6  Surely goodness and mercy shall follow me
    all the days of my life,
and I shall dwell in the house of the Lord
    my whole life long.
 It is still Easter!  The sanctuary is still draped in white for celebration.  We are still singing Easter Hymns and crying out “He is Risen! . . .  Alleluia!”  And we just heard the 23rd Psalm.  We usually only hear the 23rd Psalm at funerals and memorial services.  In fact, we hear it at those times so often that I have heard people say, “Oh please, do not use the 23rd Psalm.  Everyone uses that.”  So how is that we hear this reading today, during Easter?  He is Risen!  Alleluia?  
It’s raining.  Fewer people come out to celebrate when it’s raining.  And stuff happens, even during Easter. 

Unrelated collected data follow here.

-- ==== Sys2Proof/Config.lean ====
section
/-! DEFINITION. The fixed constants of the part, and the one free value: what an analog channel reads before the
first scan. Settings are no constants: they stand in State (R154). -/

namespace Sys2Proof.Config

/-- The reading a block takes of an analog channel (0 to 6, in R161's order) before any scan has been made.
R160 says the scan values are present from the first scan and gives none before it: a free value
(assumption 6). -/
opaque unscanned : Nat → Int

/-- SYNC, section 9.7. -/
def syncByte : Byte := 0xA5#8

/-- The period of scans, of speed measurements and of Stepper updates, in ms (R161, R163, R82). -/
def period : Nat := 50

/-- The window of pulses a measurement counts, in ms (R163). -/
def pulseWindow : Nat := 100

/-- The status timer, in ms (R182). -/
def statusPeriod : Nat := 500

/-- The rundown timer, in ms (R45). -/
def rundownTime : Nat := 60000

/-- The prelube credit, in ms (R60). -/
def creditTime : Nat := 120000

/-- The catch window, in ms (R65). -/
def catchWindow : Nat := 10000

/-- The lube window, in ms (R70). -/
def lubeWindow : Nat := 20000

/-- The greatest gap between two bytes of a frame, in ms (R174). -/
def byteGap : Nat := 10

end Sys2Proof.Config
end

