-- ==== Sys2Proof/Machine/Ops.lean ====
section
/-! DEFINITION. The shared operations over the whole state: the clock, whether the part acts, taking a reading,
making lookups, and the link of a source. -/

namespace Sys2Proof.Machine

/-- The part acts: it is powered and RESET-LINE is not asserted (R51, R161, R173). -/
def State.live (s : State) : Bool := s.supply && s.resetSince.isNone

/-- `ms` of real time pass: only the clock moves, for every timer is held as an instant (assumption 1). -/
def State.elapse (s : State) (ms : Nat) : State := { s with now := s.now + ms }

/-- A timed event is taken no earlier than its own instant `t` (assumption 2). -/
def State.reach (s : State) (t : Nat) : State := { s with now := max s.now t }

/-- Whether an Order Unit may take orders: the part acts and the engine state has been chosen (R50, R176). -/
def State.orderUnitOpen (s : State) : Bool := s.live && !s.engine.awaitingChoice

/-- The source of a link (R1). -/
def sourceOf : Link → Source
  | .cab => .cab
  | .consist => .consist
  | .remote => .remote
  | .shop => .shop

/-- The range of an analog channel (R161). -/
def analogRange : Analog → Int × Int
  | .lube => (0, 1000)
  | .fuel => (0, 1000)
  | .coolant => (-50, 150)
  | .intake => (-50, 120)
  | .manifold => (0, 400)
  | .barometric => (50, 110)
  | .battery => (0, 150)

/-- The place of a channel in R161's order. -/
def analogNum : Analog → Nat
  | .lube => 0
  | .fuel => 1
  | .coolant => 2
  | .intake => 3
  | .manifold => 4
  | .barometric => 5
  | .battery => 6

/-- A raw reading brought into its channel's range (R162). -/
def clampReading (c : Analog) (raw : Int) : Int := clampInt (analogRange c).1 (analogRange c).2 raw

/-- The value of a channel that a block reads: that of the most recent scan (R161), a free value in the channel's
range before any scan (assumption 6). -/
def State.reading (s : State) (c : Analog) : Int :=
  match s.frontEnd.scan with
  | some v => v.get c
  | none => clampReading c (Config.unscanned (analogNum c))

/-- The filtered level of an input (R167). -/
def State.filtered (s : State) (i : Input) : Bool := (s.frontEnd.inputs.get i).filtered

/-- The settings in force. -/
def State.settings (s : State) : Settings := s.store.settings

/-- The lookups that a block makes in an event: each faulting one sets its segment's fault mark (R151). -/
def State.marked (s : State) (ks : List Lookup) : State := { s with store := s.store.markFaults ks }

/-- Whether one of an event's lookups faults. -/
def State.anyFaults (s : State) (ks : List Lookup) : Bool := ks.any s.store.faults

/-- The lookups that the Stepper or the Sequencer makes in an event. A fault is reported to the Monitor, which takes
the onset as an event of its own (R120, R151); with the latch set the report has no effect (R151). -/
def State.lookedUp (s : State) (ks : List Lookup) : State :=
  { s.marked ks with
    monitor := { s.monitor with faultReported := s.monitor.faultReported || (s.anyFaults ks && !s.monitor.latch) } }

/-- The scheduled speed of notch 0 (R84). -/
def State.idleSpeed (s : State) : Nat := s.store.scheduledSpeed 0

end Sys2Proof.Machine
end

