-- ==== Sys2Proof/Safety.lean ====
section
/-! DEFINITION. What a sound state of the part is, in the terms that claims use: one structure per block, each an
invariant of the steps; and the frames that the claims about single commands share. -/

namespace Sys2Proof.Machine

/-! ## The two stores -/

/-- A Segment Table entry within the bounds of R148. -/
def SegmentEntry.legal (e : SegmentEntry) : Prop :=
  e.base ≤ 511 ∧ 1 ≤ e.limit ∧ e.limit ≤ 512 ∧ 1 ≤ e.stride ∧ e.stride ≤ 16 ∧ e.base + e.limit ≤ 512

/-- The stores: words in canonical form, segments within their bounds, settings in range, ranks distinct
(R147, R148, R154). -/
structure StoreSound (s : State) : Prop where
  words : wordsWellFormed s.store.words = true
  segments : ∀ g : SegmentId, (s.store.segments.get g).legal
  settings : ∀ k : Setting, k.inRange (s.settings.get k) = true
  ranks : ∀ l m : Link, l ≠ m → s.settings.get (rankSetting l) ≠ s.settings.get (rankSetting m)

/-! ## The Link Ports -/

/-- The orders answered stand before those still to be taken (R176). -/
def answeredFirst (q : List QueuedOrder) : Prop := q.Pairwise fun a b => b.reply.isSome = true → a.reply.isSome = true

/-- A port: at most four orders and two FULL answers, orders answered in their order, an empty buffer in HUNT and one
no longer than a frame's otherwise (R173, R176). -/
structure PortSound (p : Port) : Prop where
  queue : p.queue.length ≤ 4
  fulls : p.fulls.length ≤ 2
  order : answeredFirst p.queue
  hunting : p.assembler = .hunt → p.buffer = []

def PortsSound (s : State) : Prop := ∀ l : Link, PortSound (s.ports.get l)

/-! ## The Authority Arbiter -/

/-- The table and the two collections agree, both collections are in strict rank order, and the holder alone has a match
state (R2, R5, R6, R7). -/
structure AuthoritySound (s : State) : Prop where
  holding : ∀ x : Source, (s.entry x).place = .holding ↔ s.holder = some x
  suspended : ∀ x : Source, (s.entry x).place = .suspended ↔ x ∈ s.arbiter.stack.tail
  pending : ∀ x : Source, (s.entry x).place = .pending ↔ x ∈ s.arbiter.waiting
  out : ∀ x : Source, (s.entry x).place = .out → s.entry x = Entry.reset
  stackOrder : s.arbiter.stack.Pairwise fun a b => s.rank a < s.rank b
  waitingOrder : s.arbiter.waiting.Pairwise fun a b => s.rank a < s.rank b
  links : Source.protection ∉ s.arbiter.waiting
  apart : ∀ x : Source, x ∈ s.arbiter.waiting → x ∉ s.arbiter.stack
  unheld : s.arbiter.stack = [] → s.arbiter.waiting = []
  matched : ∀ x : Source, (s.entry x).mtch.isSome = true ↔ (s.entry x).place = .holding
  held : ∀ x : Source, (s.entry x).held.isSome = true ↔ (s.entry x).mtch = some .matching
  matching : ∀ (x : Source) (h : Nat), (s.entry x).held = some h → h < (s.entry x).request
  requests : ∀ x : Source, (s.entry x).request ≤ 8
  protection : (s.entry .protection).request = 0 ∧ (s.entry .protection).permission = .forbid

/-- The Trip List is non-empty exactly while PROTECTION holds (R126). -/
def ProtectionHoldsTrips (s : State) : Prop := s.monitor.trips ≠ [] ↔ s.holder = some .protection
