/-- The Order Unit reads from an encoded BODY exactly its actions, and refuses a BODY of another form with the index
R177 gives. The action layouts of section 9.7 and R177: no bit of an encoding is dropped. -/
def Obligations.ParseReadsWhatIsEncoded : Prop :=
  ∀ (as : List Sys2Proof.Action) (a : Sys2Proof.Action) (b code count : Byte) (k : Nat) (rest : List Byte),
    as ≠ [] →
    as.length ≤ 3 →
    parseOrder (encodeOrder as) = .actions as ∧
    parseOrder (encodeOrder as ++ b :: rest) = .malformed as.length ∧
    (count.toNat = 0 ∨ 3 < count.toNat → parseOrder (count :: rest) = .malformed 1) ∧
    (as.length < count.toNat → count.toNat ≤ 3 → code.toNat = 0 ∨ 12 < code.toNat →
      parseOrder (count :: (as.flatMap Action.encode ++ code :: rest)) = .malformed (as.length + 1)) ∧
    (as.length < count.toNat → count.toNat ≤ 3 → 1 ≤ k → k < a.encode.length →
      parseOrder (count :: (as.flatMap Action.encode ++ a.encode.take k)) = .malformed (as.length + 1)) ∧
    (as.length < count.toNat → count.toNat ≤ 3 →
      parseOrder (count :: as.flatMap Action.encode) = .malformed as.length) ∧
    (1 ≤ count.toNat → count.toNat ≤ 3 → code.toNat = 0 ∨ 12 < code.toNat → parseOrder (count :: code :: rest) = .malformed 1) ∧
    (1 ≤ count.toNat → count.toNat ≤ 3 → 1 ≤ k → k < a.encode.length → parseOrder (count :: a.encode.take k) = .malformed 1)

/-- The check of any bytes followed by their own check, high byte first, is 0. The check register of R175 is a
remainder. -/
def Obligations.CheckOverItselfIsZero : Prop :=
  ∀ (bytes body : List Byte) (kind tag : Byte),
    checkOf (bytes ++ be16Word (checkOf bytes)) = 0#16 ∧
    (2 ≤ body.length → body.length ≤ 60 →
      frameForm (frameFields kind tag body ++ be16Word (checkOf (frameFields kind tag body))) =
        .complete (body.length + 5))

/-- The ambient bands are those of R99, every load term lies in 0 to 1000, and the load target never exceeds its
ceiling. R98 to R105. -/
def Obligations.LoadTermsStayInRange : Prop :=
  ∀ (T P : Int) (notch ref target up down : Nat) (hold : Bool) (s : State),
    (T < 0 → intakeBand T = 0) ∧
    (0 ≤ T → (intakeBand T : Int) = min 7 (T / 10 + 1)) ∧
    (99 ≤ P → baroBand P = 0) ∧
    (P < 99 → (baroBand P : Int) = min 5 ((99 - P) / 5)) ∧
    s.store.loadCeiling notch ≤ 1000 ∧
    s.ambientDerate ≤ 1000 ∧
    s.restraintFactor ≤ 1000 ∧
    s.airLimit ≤ 1000 ∧
    loadTargetOf (s.store.loadCeiling notch) s.ambientDerate s.restraintFactor s.airLimit ≤
      min (s.store.loadCeiling notch) s.airLimit ∧
    (ref ≤ target → ref ≤ rampLoad ref target up down hold ∧ rampLoad ref target up down hold ≤ target) ∧
    (target ≤ ref → target ≤ rampLoad ref target up down hold ∧ rampLoad ref target up down hold ≤ ref)

/-- The calibration words stay canonical, every segment legal, every setting in range and the ranks distinct, whatever
command is taken. An invariant of every step, over all states. -/
def Obligations.StoreStaysSound : Prop :=
  ∀ (s t : State),
    StoreSound s →
    step s = .next t →
    StoreSound t

/-- Every port keeps at most four orders and two FULL answers, answers in order, and an empty buffer while it hunts. An
invariant of every step, over all states. -/
def Obligations.PortsStaySound : Prop :=
  ∀ (s t : State),
    PortsSound s →
    step s = .next t →
    PortsSound t

/-- The Authority Table, the stack and the Pending List stay in agreement and in rank order, whatever command is taken.
An invariant of every step, over all states. -/
def Obligations.AuthorityStaysSound : Prop :=
  ∀ (s t : State),
    AuthoritySound s →
    StoreSound s →
    step s = .next t →
    AuthoritySound t

/-- PROTECTION holds exactly while the Trip List is non-empty, whatever command is taken. An invariant of every step,
over all states. -/
def Obligations.ProtectionStaysWithTrips : Prop :=
  ∀ (s t : State),
    ProtectionHoldsTrips s →
    StoreSound s →
    AuthoritySound s →
    EngineSound s →
    step s = .next t →
    ProtectionHoldsTrips t

/-- A state stands chosen but from a reset to the choice, the three contactors stay at its levels, and TRIPPED goes with
the Trip List, over every step. An invariant of every step, over all states. -/
def Obligations.EngineStaysSound : Prop :=
  ∀ (s t : State),
    EngineSound s →
    step s = .next t →
    EngineSound t

/-- The channels stay armed as the state asks, the Condition List and the latch in agreement, and ALERT with the lists,
whatever command is taken. An invariant of every step, over all states. -/
def Obligations.MonitorStaysSound : Prop :=
  ∀ (s t : State),
    MonitorSound s →
    step s = .next t →
    MonitorSound t

/-- The granted notch never exceeds the target, the loads never the ceiling of the granted notch, and the loops present
the references. An invariant of every step, over all states. The premise on the engine is the invariant of
EngineStaysSound. -/
def Obligations.StepperStaysSound : Prop :=
  ∀ (s t : State),
    StepperSound s →
    EngineSound s →
    step s = .next t →
    StepperSound t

The week after Easter I was still riding an emotional high from Easter - from the service, from the music, from the celebration of the resurrection, from lots of good news I received during that week, suddenly, on Friday, I crashed.  I was fine one minute and the next I was exhausted and depressed.   Just as I was coming back from that, and getting over having been with way too many people for a couple of days at the Annual Gathering, my beautiful one-eyed, crippled rescue kitty Samwise began to die.  She mostly just sleeps now.  Every time I look at her, I am surprised to see she is still breathing.  Maybe she’ll be gone when I get home today.  How do I celebrate, now?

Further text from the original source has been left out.